## Your goal
From the entries that follow, copy every line with the word "dies".

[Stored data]
BEGIN

/-- MED_SPARE (R144). -/
def spareCount (s : State) : Nat :=
  s.med.good - s.med.retiredCnt - s.med.slcReserve - s.med.systemArea - 16 * s.med.dataCourses
    - slabsIn s .relocDest - 16 * borrowedCourses s

/-- Slabs at a threshold in hundredths of a percent of the good slabs. -/
def spareAt (s : State) (th : Nat) : Nat := s.med.good * th / 10000
def spareLow (s : State) : Bool := s.med.formatted && decide (spareCount s ≤ spareAt s (rd s R.MED_SPARE_TH_LOW))
def spareFloor (s : State) : Bool := s.med.formatted && decide (spareCount s ≤ spareAt s (rd s R.MED_SPARE_TH_FLOOR))

/-- Record a threshold that is newly reached (R134, R135). -/
def spareCheck (s : State) : State :=
  let lo := spareLow s
  let fl := spareFloor s
  let s1 := if lo && !s.med.lowReported then raise s (event 231 0x0305 [(4, spareCount s)]) else s
  let s2 := if fl && !s.med.floorReported then raise s1 (event 232 0x0306 [(4, spareCount s)]) else s1
  { s2 with med := { s2.med with lowReported := lo, floorReported := fl } }

/-- The Read-Only latch sets: it is in the Cornerstone, and Hallmark records it (R136). -/
def setLatch (s : State) : State :=
  if s.med.roLatch then s
  else raise { s with med := { s.med with roLatch := true } } (event 233 0x0307 [(4, spareCount s)])

/-- A slab retires (R157, R159, R160, R161): the record names the slab and the cause of Table 17.2. -/
def retireSlab (s : State) (a cause : Nat) : State :=
  let x := getSlab s a
  if x.st = .retired then s
  else
    let s1 := setSlab s a { x with st := .retired, course := none }
    spareCheck (raise { s1 with med := { s1.med with retiredCnt := s1.med.retiredCnt + 1 } }
      (event (slabChan a) 0x0303 [(4, a), (1, cause)]))

/-! ## Forming courses (R118, R119, R140, R141) -/

/-- Zones that are active, and open. -/
def ZState.active (z : ZState) : Bool := z == .implOpen || z == .explOpen || z == .closed
def ZState.isOpen (z : ZState) : Bool := z == .implOpen || z == .explOpen

/-- Whether a course is active: its zone is, or it is an open host course (log entry 15). -/
def courseActive (s : State) (c : Course) : Bool :=
  match c.kind with
  | .zone => (getZone s c.nsid c.owner).st.active
  | .conv => c.isOpen
  | _ => false

/-- Active courses with a slab on a channel. -/
def channelActive (s : State) (ch : Nat) : Nat :=
  (s.med.courses.filter fun e => match e.2 with
    | some c => courseActive s c && c.slabs.any fun a => slabChan a == ch
    | none => false).length

/-- Free, and erased, slabs of a channel. -/
def chanSlabs (s : State) (ch : Nat) (p : Slab → Bool) : List Nat :=
  (s.med.slabs.filter fun e => slabChan e.1 == ch && p e.2).map (·.1)

/-- Channels of a mask that have free slabs. -/
def freeChannels (s : State) (mask : BitVec 64) : List Nat :=
  (List.range 64).filter fun c => mask.getLsbD c && !(chanSlabs s c Slab.free).isEmpty

/-- Insert into a list ordered by a key, after equal keys. -/
def insertBy (key : Nat → Nat) (x : Nat) : List Nat → List Nat
  | [] => [x]
  | y :: l => if key x < key y then x :: y :: l else y :: insertBy key x l

/-- A list ordered by a key; equal keys keep their order. -/
def sortBy (key : Nat → Nat) (l : List Nat) : List Nat := l.foldl (fun m x => insertBy key x m) []

/-- The P/E count that a hint asks for among erased slabs of a die (R119): the fewest, the most, or the middle. -/
def hintTarget (hint : Nat) (pes : List Nat) : Nat :=
  let l := sortBy id pes
  match hint with
  | 1 => l.headD 0
  | 3 => l.getLastD 0
  | _ => l.getD ((l.length - 1) / 2) 0

/-- The slab that formation takes on a channel (R141): of the dies that hold an erased slab, the one with the fewest
slabs in courses, and there a slab of the wear class. -/
def pickSlab (s : State) (ch hint : Nat) : Option Nat :=
  let erased := chanSlabs s ch fun x => x.st == .erased
  let dies := (erased.map slabDie).eraseDups
  let used := fun (d : Nat) => (s.med.slabs.filter fun e => slabDie e.1 == d && e.2.st == .inCourse).length
  match (sortBy used (sortBy id dies)).head? with
  | none => none
  | some d =>
    let mine := erased.filter fun a => slabDie a == d
    let want := hintTarget hint (mine.map fun a => (getSlab s a).pe)
    (sortBy slabIndex mine).find? fun a => (getSlab s a).pe == want

/-- The 16 slabs of a new course: none while a channel waits for an erase (R140) or too few channels have free slabs. -/
def formSlabs (s : State) (bay hint : Nat) : Option (List Nat) :=
  let chs := (sortBy (channelActive s) (freeChannels s (bayMask s bay))).take 16
  let got := chs.filterMap fun c => pickSlab s c hint
  if got.length = 16 then some got else none

/-- Whether a Bay can supply 16 free slabs on different channels (R127). -/
def bayHas (s : State) (bay : Nat) : Bool := decide (16 ≤ (freeChannels s (bayMask s bay)).length)

/-- A fresh unit table. -/
def noUnits : Vector UnitEntry 16 :=
  Vector.replicate 16 { row := 0, bitmap := 0, st := .none, moved := 0, sensed := 0 }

END

## Answer to the problem
/-- The slab that formation takes on a channel (R141): of the dies that hold an erased slab, the one with the fewest
  let dies := (erased.map slabDie).eraseDups
  match (sortBy used (sortBy id dies)).head? with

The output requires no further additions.